As an example I have a dictionary as follows:
mydict = {A:['asdasd',2,3], B:['asdasd',4,5], C:['rgerg',9,10]}
How can I get just one number that is essentially the sum of the weighted values of all the keys in the dict (this example: A, B, C) weighted by the last number in the list (list[-1])?
So for instance, this would be the sum of:
(2/15)*3 + (4/15)*5 + (9/15)*10 = 7.73
Where 15 is the sum of 2,4,9.
At the moment I'm creating too many variables that just iterate through the dictionary. I'm sure there's a quick efficient Python way to do it.
Using the fact that (2/15)*3 + (4/15)*5 + (9/15)*10 is just the same as (2*3 + 4*5 + 9*10)/15, you don't have to pre-calculate the total, so you could do this in one pass of the dict with reduce, but perhaps it isn't as readable.

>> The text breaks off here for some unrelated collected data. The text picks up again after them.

namespace Sys2Proof.Machine

/-- A crew after the first `n` words of a landing. -/
def Crew.landWords (c : Crew) (off x : Nat) (bad : List Bool) (n : Nat) : Crew :=
  (List.range n).foldl (fun (c : Crew) k =>
    Crew.soiled { c with
      window := c.window.set 0 (off / 4 + k) (BitVec.ofNat 32 (x / 2 ^ (32 * k))), poison := c.poison.set false (off / 4 + k) (bad.getD k false) }
      (off / 4 + k)) c
theorem landBytes_eq (c : Crew) (off : Nat) (bs : List Byte) (bad : List Bool) :
    c.landBytes off bs bad = c.landWords off (leNat bs) bad (bs.length / 4) := rfl
theorem landWords_succ (c : Crew) (off x : Nat) (bad : List Bool) (n : Nat) : c.landWords off x bad (n + 1) =
    Crew.soiled { c.landWords off x bad n with
      window := (c.landWords off x bad n).window.set 0 (off / 4 + n) (BitVec.ofNat 32 (x / 2 ^ (32 * n)))
      poison := (c.landWords off x bad n).poison.set false (off / 4 + n) (bad.getD n false) } (off / 4 + n) := by
  unfold Crew.landWords
  rw [List.range_succ, List.foldl_append]
  rfl
theorem landWords_word (c : Crew) (off x : Nat) (bad : List Bool) (w : Nat) : ∀ n, (c.landWords off x bad n).word w =
    if off / 4 ≤ w ∧ w < off / 4 + n then BitVec.ofNat 32 (x / 2 ^ (32 * (w - off / 4))) else c.word w
  | 0 => by rw [if_neg (by omega)]; rfl
  | n + 1 => by
    rw [landWords_succ]
    change SMap.get 0 (SMap.set 0 _ _ _) w = _
    rw [SMap.get_set]
    by_cases h : w = off / 4 + n
    · rw [if_pos h, if_pos (by omega), h, Nat.add_sub_cancel_left]
    · have hw := landWords_word c off x bad w n
      unfold Crew.word at hw
      rw [if_neg h, hw]
      by_cases hn : off / 4 ≤ w ∧ w < off / 4 + n
      · rw [if_pos hn, if_pos (by omega)]
      · rw [if_neg hn, if_neg (by omega)]
        rfl
theorem landWords_full (c : Crew) (off x : Nat) (bad : List Bool) : ∀ n, (c.landWords off x bad n).full = c.full
  | 0 => rfl
  | n + 1 => by
    rw [landWords_succ]
    exact landWords_full c off x bad n

/-- A word of a run of bytes (R2). -/
theorem word_of_bytes (bs : List Byte) (k : Nat) (h : 4 * k + 4 ≤ bs.length) :
    BitVec.ofNat 32 (leNat bs / 2 ^ (32 * k)) = BitVec.ofNat 32 (leNat ((List.range 4).map fun j => bs.getD (4 * k + j) 0)) := by
  have hpow : (2 : Nat) ^ (32 * k) = 256 ^ (4 * k) := by
    rw [show (256 : Nat) = 2 ^ 8 by rfl, ← Nat.pow_mul]
    congr 1
    omega
  have htake : (bs.drop (4 * k)).take 4 = (List.range 4).map fun j => bs.getD (4 * k + j) 0 := by
    apply List.ext_getElem
    · simp
      omega
    · intro j h1 h2
      have hj : 4 * k + j < bs.length := by simp at h2; omega
      simp [hj]
  rw [hpow, leNat_drop, ← List.take_append_drop 4 (bs.drop (4 * k)), leNat_append, htake]
  apply BitVec.eq_of_toNat_eq
  simp

/-- No store is on its way to a line. -/
def State.lineStill (s : State) (line : Nat) : Prop :=
  ∀ o ∈ s.traffic, o.line = some line → ∀ bs, o.kind ≠ .store bs ∧ o.kind ≠ .storePast bs
theorem lay_still {o : Op} (h : ∀ bs, o.kind ≠ .store bs ∧ o.kind ≠ .storePast bs) (pa : Nat) (bs : List Byte) : o.lay pa bs = bs := by
  unfold Op.lay
  dsimp only
  split
  · exact absurd ‹_› (h _).1
  · exact absurd ‹_› (h _).2
  · rfl
theorem foldl_lay_still {ops : List Op} (h : ∀ o ∈ ops, ∀ bs, o.kind ≠ .store bs ∧ o.kind ≠ .storePast bs) (pa : Nat) (bs : List Byte) :
    ops.foldl (fun bs o => o.lay pa bs) bs = bs := by
  induction ops with
  | nil => rfl
  | cons o ops ih =>
    rw [List.foldl_cons, lay_still (h o List.mem_cons_self)]
    exact ih fun p hp => h p (List.mem_cons_of_mem o hp)

/-- A read of a core that misses its L1, of a line to which no store is on its way, brings the bytes of memory (R282). -/
theorem readL1_miss {s : State} {unit cluster core ctx va pa n : Nat} (x : Translation) (own : Op → Bool)
    (hc : s.line? .l1 unit ctx (va / 128) = none) (hl : s.lineStill (pa / 128)) (hp : pa % 128 = va % 128) (hn : va % 128 + n ≤ 128) :
    (s.readL1 unit cluster core ctx va pa n x own []).1 = (List.range n).map fun k => Memory.read s.mem (pa + k) := by
  have hseen : s.seenBytes cluster (128 * (pa / 128)) 128 = s.readBytes (pa / 128 * 128) 128 := by
    unfold State.seenBytes
    rw [Nat.mul_comm, foldl_lay_still]
    intro o ho
    obtain ⟨hm, hline⟩ := List.mem_filter.1 ho
    have hdiv : pa / 128 * 128 / 128 = pa / 128 := by omega
    rw [hdiv] at hline
    exact hl o hm (by simpa using (Bool.and_eq_true _ _ |>.mp hline).1)
  have hbuf : ∀ bs, (s.buffer cluster core (pa / 128) own).foldl (fun bs o => o.lay pa bs) bs = bs := by
    refine foldl_lay_still (fun o ho => ?_) pa
    obtain ⟨hm, hline⟩ := List.mem_filter.1 ho
    simp only [Bool.and_eq_true, beq_iff_eq] at hline
    exact hl o hm hline.1.2
  unfold State.readL1
  rw [hseen]
  change overlay [] pa (List.foldl _ (s.cacheRead _ _ _ _ _ _ _ (s.lineBytes pa)).1 _) = _
  rw [hbuf]
  exact cacheRead_miss x hc hp hn

theorem readL1_gangs (s : State) (unit cluster core ctx va pa n : Nat) (x : Translation) (own : Op → Bool) (held : List (Nat × Nat × Byte)) :
    (s.readL1 unit cluster core ctx va pa n x own held).2.gangs = s.gangs := by
  unfold State.readL1 State.cacheRead
  dsimp only
  split
  · rfl
  · split
    · simp
    · simp
theorem readL1_teams (s : State) (unit cluster core ctx va pa n : Nat) (x : Translation) (own : Op → Bool) (held : List (Nat × Nat × Byte)) :
    (s.readL1 unit cluster core ctx va pa n x own held).2.teams = s.teams := State.cacheRead_teams s _ _ _ _ _ _ _ _

/-- A copy's bytes, those past its length zero, as words (R178). -/
theorem copied_word {n k : Nat} {f : Nat → Byte} (hn : n ≤ 32) (hk : k < 8) :
    BitVec.ofNat 32 (leNat ((List.range n).map f ++ List.replicate (32 - n) 0) / 2 ^ (32 * k)) =
      BitVec.ofNat 32 (leNat ((List.range 4).map fun j => if 4 * k + j < n then f (4 * k + j) else 0)) := by
  rw [word_of_bytes _ k (by simp; omega)]
  congr 2
  refine List.map_congr_left fun j hj => ?_
  have hj4 := List.mem_range.1 hj
  by_cases h : 4 * k + j < n
  · rw [if_pos h, List.getD_eq_getElem _ _ (by simp; omega), List.getElem_append_left (by simpa using h)]
    simp
  · rw [if_neg h, List.getD_eq_getElem _ _ (by simp; omega), List.getElem_append_right (by simpa using h)]
    simp

end Sys2Proof.Machine
end

section
/-! SUPPORT of O25: `cpa` and a landing. -/

namespace Sys2Proof.Machine

theorem copyBad_none {s : State} {t : Team} {es : List (Nat × DWord × Word)}
    (h : ∀ e ∈ es, e.2.1.toNat < 2 ^ 52 ∧ e.2.1.toNat % 32 = 0 ∧ s.inWindow t e.2.2 32 = true ∧ e.2.2.toNat % 32 = 0) : s.copyBad t es = none := by
  unfold State.copyBad
  rw [List.findSome?_eq_none_iff]
  intro e he
  obtain ⟨hlt, hal, hin, hoff⟩ := h e he
  have hhi : e.2.1.extractLsb' 52 12 = 0#12 := by
    apply BitVec.eq_of_toNat_eq
    rw [BitVec.extractLsb'_toNat, Nat.shiftRight_eq_div_pow, Nat.div_eq_of_lt hlt]
    rfl
  simp [hhi, hal, hin, hoff]
theorem mapIdx_map {α β γ : Type} (f : Nat → β → γ) (g : α → β) (xs : List α) : (xs.map g).mapIdx f = xs.mapIdx fun k x => f k (g x) :=
  List.ext_getElem? fun k => by simp [Option.map_map, Function.comp_def]
theorem needsCheckpoint_plain {s : State} {t : Team} (h : t.kernel.rollback = false) (es : List (Nat × Word)) : s.needsCheckpoint t es = false := by
  unfold State.needsCheckpoint
  rw [h]
  rfl

theorem heldOf_plain {s : State} {t : Team} (h : t.kernel.rollback = false) : s.heldOf t = [] := by
  unfold State.heldOf
  rw [h]
  rfl

theorem copyDone_copies (t : Team) (c : Copy) : (t.copyDone c).copies = t.copies.filter (·.serial != c.serial) := by
  unfold Team.copyDone
  dsimp only
  split
  · rfl
  · rfl
theorem copyDone_tags {t : Team} {c : Copy} {g : Nat} {b : BatchTag} (hg : c.tag = some g) (hb : t.tags[g]? = some b) :
    (t.copyDone c).tags[g]? = some ⟨b.count - 1, decide (1 < b.count)⟩ := by
  unfold Team.copyDone
  simp only [hg, List.getElem?_modify_eq, hb, Option.map_eq_map, Option.map_some]

section
variable {s : State} {team : Nat} {t : Team} {c : Copy} {cr : Crew} (hc : s.gangCrew t c.crew = some cr)
  (bs : List Byte) (bad : List Bool)
include hc
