-- ==== Sys2Proof/Config.lean ====
section
/-! DEFINITION. Free values: constants with no body, so that no proof can see one. Each stands where the
spec lets a value be and does not say which (notes/assumptions names them). -/

namespace Sys2Proof.Config

/-- A fresh word of any width for the n-th time one is needed (random bytes, R475). -/
opaque freeBits (w : Nat) : Nat → BitVec w

/-- The module's private identity key, generated at manufacture (R460). -/
opaque identityKey : BitVec 384

/-- The manufacturer identity of the IDCODE register (R533). -/
opaque manufacturer : BitVec 11

/-- The flags word at the END of a run of a standard loop image (R276, R551), by what the run read: it follows from words that the
spec does not give. -/
opaque endFlags : List Int → BitVec 16

/-- The cause code that a captured value of bad parity is reported with (R247): R434 names none. -/
opaque capParityCause : BitVec 8

/-- The cc that a fold supervisor takes to take over its neighbour's fold (R426): the spec bounds it by 1,600. -/
opaque fsTakeover : Nat → Nat

/-- The seven SECDED check bits of a word (R136): the spec does not give the code. -/
opaque eccBits : BitVec 32 → BitVec 7

/-- The golden value of a level and kind of test (R526). -/
opaque golden : Nat → Nat → BitVec 64

/-- The cause code that a failed test is reported with, BIST_FAIL (R529): R434 names none. -/
opaque bistFailCause : BitVec 8

/-- The temperature in °C × 2 ^ 14 of an RTD (false Pt100, true Pt1000) of a resistance in mΩ whose temperature lies outside −50 °C to
600 °C (R351). -/
opaque rtdTemp : Bool → Nat → BitVec 24

/-- The temperature in °C × 2 ^ 14 of a thermistor outside −40 °C to 150 °C, by RNOM in 10 Ω, BETA in K and its resistance in Ω
(R352). -/
opaque thermistorTemp : Nat → Nat → Nat → BitVec 24

/-- Bytes 0x040 on of a working table bank where the spec states none (R339): the coefficients at 0x040, and rows of parameters
that the formulas of R331 and R332 give no value for. By the parameter table, RES20 in µΩ, XLIM and VLIM, FRATE and M_LOG2. -/
opaque motionTable : List (BitVec 8) → Nat → Nat → Nat → Nat → Nat → List (BitVec 8)

/-- One motion period of the estimate (R330) with parameters that make a formula divide by 0: x̂, v̂ and the current give the next
x̂ and v̂. -/
opaque motionStep : List (BitVec 8) → Int → Int → Int → Int × Int

end Sys2Proof.Config
end

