-- ==== Sys2Proof/Machine/Addr.lean ====
section
/-! DEFINITION. BAR0 addresses of the register words (R104, R127, R154, R183, R217, R248, R406, R449,
R459, R479, R501, R506, R507, R521, R522), the event register of each source and selector (R434,
R479, R501, R521), and the reset value of each word. -/

namespace Sys2Proof.Machine

-- blocks (R506)
def aPort (n : Nat) : Nat := 0x100000 + 0x1000 * n
def aOut (n : Nat) : Nat := 0x110000 + 0x1000 * n
def aFc : Nat := 0x180000
def aLayer : Nat := 0x190000
def aCol : Nat := 0x200000
def aTal : Nat := 0x200C00
def aCore : Nat := 0x208000
def aSec : Nat := 0x300000
def aStn : Nat := 0x1400000
def aTest : Nat := 0x1500000
def aRing (r : Nat) : Nat := 0x1000 + 0x40 * r
def aFlock (f : Nat) : Nat := 0x400000 + 0x80000 * f

/-- Fold registers (R217). -/
def aFold (k : Nat) : Nat := aFlock (4 * k) + 0x70000

/-- Registers of beam gate g (R406). -/
def aGate (g : Nat) : Nat := aFold (g / 8) + 0x400 + 0x20 * (g % 8)

-- index rules (R18)
def flockOf (t : Nat) : Nat := t / 16
def foldOf (t : Nat) : Nat := t / 64
def posOf (t : Nat) : Nat := t % 16

-- input ports (R104)
def spCtrl (n : Nat) : Nat := aPort n
def spLimit (n : Nat) : Nat := aPort n + 0x004
def spKindmap (n i : Nat) : Nat := aPort n + 0x008 + 4 * i
def spStat (n : Nat) : Nat := aPort n + 0x010
def spEvt (n : Nat) : Nat := aPort n + 0x014
def spRate (n : Nat) : Nat := aPort n + 0x01C
def spArrival (n : Nat) : Nat := aPort n + 0x020
def spStdinfo (n : Nat) : Nat := aPort n + 0x024
def spBlkcnt (n : Nat) : Nat := aPort n + 0x028
def spCnt (n i : Nat) : Nat := aPort n + 0x040 + 4 * i
def spTally (n i : Nat) : Nat := aPort n + 0xA00 + 8 * i
def sealEvt (n : Nat) : Nat := aPort n + 0xB04
def sealCnt (n i : Nat) : Nat := aPort n + 0xB10 + 4 * i

-- output ports (R107)
def soCtrl (n : Nat) : Nat := aOut n
def soStat (n : Nat) : Nat := aOut n + 4
def soId (n : Nat) : Nat := aOut n + 8
def soSlot (n i : Nat) : Nat := aOut n + 0x40 + 4 * i

-- Bellwether (R127)
def fcCtrl : Nat := aFc
def fcRate : Nat := aFc + 0x004
def fcRatio : Nat := aFc + 0x008
def fcPrio : Nat := aFc + 0x00C
def fcWindow : Nat := aFc + 0x010
def fcPhase : Nat := aFc + 0x014
def fcStat : Nat := aFc + 0x018
def fcEvt : Nat := aFc + 0x01C
def fcOffset (e : Nat) : Nat := aFc + 0x024 + 4 * e
def fcCountLo : Nat := aFc + 0x034
def slipDrop (n : Nat) : Nat := aFc + 0x100 + 8 * n
def slipRepeat (n : Nat) : Nat := aFc + 0x104 + 8 * n

-- flock blocks (R507)
def intCnt (f i : Nat) : Nat := aFlock f + 0x2000 + 4 * i
def intEvt (f : Nat) : Nat := aFlock f + 0x2020
def smpStat (t : Nat) : Nat := aFlock (flockOf t) + 0x2040 + 4 * posOf t
def modReg (t off : Nat) : Nat := aFlock (flockOf t) + 0x3000 + 0x40 * posOf t + off
def crookReg (t : Nat) : Nat := aFlock (flockOf t) + 0x3400 + 4 * posOf t
def modEvt (f : Nat) : Nat := aFlock f + 0x3440
def psReg (t off : Nat) : Nat := aFlock (flockOf t) + 0x4000 + 0x40 * posOf t + off
def segmap (t p : Nat) : Nat := aFlock (flockOf t) + 0x4400 + 0x40 * posOf t + 4 * p
def vsUnconf (t : Nat) : Nat := aFlock (flockOf t) + 0x7800 + 0x10 * posOf t
def vsBreak (t : Nat) : Nat := vsUnconf t + 8
def leaseTally (f : Nat) : Nat := aFlock f + 0x7900

-- folds (R217)
def foldCfg (k : Nat) : Nat := aFold k
def foldBus (k : Nat) : Nat := aFold k + 0x04
def foldPower (k : Nat) : Nat := aFold k + 0x08
def foldTemp (k : Nat) : Nat := aFold k + 0x10
def foldEvt (k : Nat) : Nat := aFold k + 0x14
def tripAct (k : Nat) : Nat := aFold k + 0x1C
def tripFired (k : Nat) : Nat := aFold k + 0x20
def segTally (k i : Nat) : Nat := aFold k + 0x40 + 4 * i
def cntFallback (k : Nat) : Nat := aFold k + 0x50
def gateEvt (g : Nat) : Nat := aGate g + 0x14
def gateCnt (g i : Nat) : Nat := aGate g + 0x08 + 4 * i

-- collector, tallies, security, host (R449, R459, R479, R521, R522)
def fltCtrl : Nat := aCol + 0x004
def fltWr : Nat := aCol + 0x008
def fltRd : Nat := aCol + 0x00C
def fltEvt : Nat := aCol + 0x010
def clsCnt (c i : Nat) : Nat := aCol + 0x040 + 0x10 * c + 4 * i
def talCtrl : Nat := aTal
def talEvt : Nat := aTal + 0x008
def crGranted (r : Nat) : Nat := aTal + 0x040 + 8 * r
def crReturned (r : Nat) : Nat := aTal + 0x044 + 8 * r
def secEvt : Nat := aSec + 0x010
def hostEvt : Nat := 0x014
def scratchReg : Nat := 0x00C
def modFw : Nat := 0x004
def modCap : Nat := 0x008
def ambTemp : Nat := 0x010
def mntStat : Nat := 0x02C
def ringCtrl (r : Nat) : Nat := aRing r
def ringSize (r : Nat) : Nat := aRing r + 0x04
def sqTail (r : Nat) : Nat := aRing r + 0x1C
def sqFetch (r : Nat) : Nat := aRing r + 0x20
def cqTail (r : Nat) : Nat := aRing r + 0x24
def cqHead (r : Nat) : Nat := aRing r + 0x28

-- loop, engines, models, leases, sense, monitor, motors (R248, R287, R345, R357, R370, R394, R429, R430)
def atPos (t base step off : Nat) : Nat := aFlock (flockOf t) + base + step * posOf t + off
def loopReg (t off : Nat) : Nat := atPos t 0x5000 0x100 off
def coefReg (t w : Nat) : Nat := loopReg t (4 * w)
def loopCfg (t : Nat) : Nat := loopReg t 0x80
def feLim (t : Nat) : Nat := loopReg t 0x84
def feTime (t : Nat) : Nat := loopReg t 0x88
def loopEvt (t : Nat) : Nat := loopReg t 0x90
def capReg (t off : Nat) : Nat := atPos t 0x6100 0x20 off
def injReg (t off : Nat) : Nat := atPos t 0x6300 0x10 off
def mdlReg (t off : Nat) : Nat := atPos t 0x6800 0x40 off
def mdlEvt (t : Nat) : Nat := mdlReg t 0x18
def leaseReg (t off : Nat) : Nat := atPos t 0x6C00 0x10 off
def shdEvt (f : Nat) : Nat := aFlock f + 0x6D00
def snsReg (n off : Nat) : Nat := aFlock (n / 8) + 0x7000 + 0x40 * (n % 8) + off
def snsEvt (n : Nat) : Nat := snsReg n 0x20
def pmReg (t off : Nat) : Nat := atPos t 0x7200 0x20 off
def pmEvt (t : Nat) : Nat := pmReg t 0x10
def motReg (t off : Nat) : Nat := aFlock (flockOf t) + 0x7400 + 0x40 * (posOf t / 4) + off
def motEvt (t : Nat) : Nat := motReg t 0x24

/-- Registers of engine e: loop engines 0 to 127 (R248, R287), model engines from 128 (R345). -/
def engReg (e off : Nat) : Nat :=
  if e < 128 then aFlock (e / 4) + 0x6000 + 0x20 * (e % 4) + off else aFlock (e - 128) + 0x6400 + off

/-- Health registers of engine e (R430). -/
def hltReg (e off : Nat) : Nat :=
  if e < 128 then aFlock (e / 4) + 0x6080 + 0x20 * (e % 4) + off else aFlock (e - 128) + 0x6440 + off

def engEvt (e : Nat) : Nat := engReg e 0x10
def fsReg (k off : Nat) : Nat := aFold k + 0x80 + off
def coreReg (r off : Nat) : Nat := aCore + 0x10 * r + off
def calEvt : Nat := 0x824
def calStat : Nat := 0x820
def stnEvt : Nat := aStn + 0x30
def stnAlign : Nat := aStn + 0x08
def linkStat (i : Nat) : Nat := aStn + 0x10 + 0x10 * i
def linkDelay (i : Nat) : Nat := aStn + 0x14 + 0x10 * i
def bistReg (c off : Nat) : Nat := aTest + 0x20 * c + off

/-- The event registers of a source under a selector (R434, R479, R501, R521): one, or one for each
position, port or gate of the block. Selector 15 has none. -/
def evtRegs (source sel : Nat) : List Nat :=
  if source < 0x80 then (if sel = 0 then [engEvt source] else [])
  else if source < 0xA0 then
    let f := source - 0x80
    match sel with
    | 0 => [engEvt (128 + f)]
    | 1 => (List.range 16).map (fun q => mdlEvt (16 * f + q))
    | _ => []
  else if source < 0xC0 then
    let f := source - 0xA0
    match sel with
    | 0 => [intEvt f]
    | 1 => [modEvt f]
    | 2 => (List.range 16).map (fun q => loopEvt (16 * f + q))
    | 3 => (List.range 8).map (fun n => snsEvt (8 * f + n))
    | 4 => (List.range 16).map (fun q => pmEvt (16 * f + q))
    | 5 => (List.range 4).map (fun q => motEvt (16 * f + 4 * q))
    | 6 => [shdEvt f]
    | _ => []
  else if source < 0xC8 then
    let k := source - 0xC0
    match sel with
    | 0 => [foldEvt k]
    | 1 => (List.range 8).map (fun g => gateEvt (8 * k + g))
    | _ => []
  else if source < 0xD0 then []
  else if source < 0xE0 then
    match sel with
    | 0 => [spEvt (source - 0xD0)]
    | 1 => [sealEvt (source - 0xD0)]
    | _ => []
  else match source, sel with
    | 0xE4, 0 => [fcEvt]
    | 0xE5, 0 => [stnEvt]
    | 0xE6, 0 => [stnEvt]
    | 0xE7, 0 => [hostEvt]
    | 0xEA, 0 => [secEvt]
    | 0xEB, 0 => [secEvt]
    | 0xF2, 0 => [calEvt]
    | _, _ => []

/-- Reset values of register words that are not 0. -/
def regReset (a : Nat) : W :=
  if 0x100000 ≤ a ∧ a < 0x110000 then
    match a % 0x1000 with
    | 0 => 0x20
    | 4 => 0x10
    | 8 => 0x55555555
    | 12 => 0x55555555
    | _ => 0
  else if 0x400000 ≤ a ∧ a < 0x1400000 then
    let o := (a - 0x400000) % 0x80000
    if 0x4000 ≤ o ∧ o < 0x4400 then
      match o % 0x40 with
      | 0x04 => 0x00E00000
      | 0x08 => 0x50000000
      | _ => 0
    else if 0x4400 ≤ o ∧ o < 0x4800 then 0xFFFF
    else if 0x7000 ≤ o ∧ o < 0x7200 then
      match o % 0x40 with
      | 0x04 => 0x00801000
      | 0x08 => 0x4000
      | 0x10 => 0x03E80F6E
      | _ => 0
    else if 0x7200 ≤ o ∧ o < 0x7400 ∧ o % 0x20 = 4 then 0x0014000A
    else if o = 0x70000 ∧ (a - 0x400000) / 0x80000 % 4 = 0 then 0x00320030
    else if o = 0x70040 ∧ (a - 0x400000) / 0x80000 % 4 = 0 then 0x3800
    else if o = 0x70044 ∧ (a - 0x400000) / 0x80000 % 4 = 0 then 0x800
    else if 0x6800 ≤ o ∧ o < 0x6C00 ∧ o % 0x40 = 0 then 0x180
    else 0
  else match a with
    | 0x180004 => 0x17700
    | 0x180008 => 2
    | 0x18000C => 0x20
    | 0x180010 => 0x0A141388
    | 0x180014 => 0x40001046
    | 0x200004 => 1
    | 0 => 0x02560101
    | 8 => 0x08100000
    | _ =>
      if 0x1000 ≤ a ∧ a < 0x1200 ∧ a % 0x40 = 4 then 4
      else if 0x208000 ≤ a ∧ a < 0x208040 ∧ a % 0x10 = 0 then 0x10
      else 0

/-- Sources of R433. -/
def srcLoop (e : Nat) : Nat := e
def srcModel (f : Nat) : Nat := 0x80 + f
def srcFlock (f : Nat) : Nat := 0xA0 + f
def srcFold (k : Nat) : Nat := 0xC0 + k
def srcFs (k : Nat) : Nat := 0xC8 + k
def srcPort (n : Nat) : Nat := 0xD0 + n
def srcOut (n : Nat) : Nat := 0xE0 + n
def srcBell : Nat := 0xE4
def srcLink (i : Nat) : Nat := 0xE5 + i
def srcPcie : Nat := 0xE7
def srcCore (i : Nat) : Nat := 0xE8 + i
def srcDram : Nat := 0xF0
def srcClock : Nat := 0xF1
def srcCal : Nat := 0xF2
def srcMnt : Nat := 0xF3
def srcStn : Nat := 0xF4

end Sys2Proof.Machine
end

Turning the dict into a series of tuples:
>>> d = {A:['asdasd',2,3], B:['asdasd',4,5], C:['rgerg',9,10]}
>>> from functools import reduce # Py3
>>> x,y = reduce(lambda t, e: (t[0]+e[0], t[1]+e[1]), ((a*b, a) for _,a,b in d.values()))
>>> x/y # float(y) in Py2
7.733333333333333
Or without the intermediate generator and using an initial value (probably the fastest):
>>> x,y = reduce(lambda t, e: (t[0]+e[1]*e[2], t[1]+e[1]), d.values(), (0,0))
>>> x/y # float(y) in Py2
7.733333333333333
Or you could zip up the results and sum:
>>> x,y = (sum(x) for x in zip(*((a*b, a) for _,a,b in d.values())))
>>> x/y # float(y) in Py2
7.733333333333333
Or you could do what @ranlot suggests though I would avoid the intermediate lists:
>>> sum(a*b for _,a,b in d.values())/sum(a for _,a,b in d.values())
7.733333333333333
Though this seems to be fractionally slower than either of the ones above.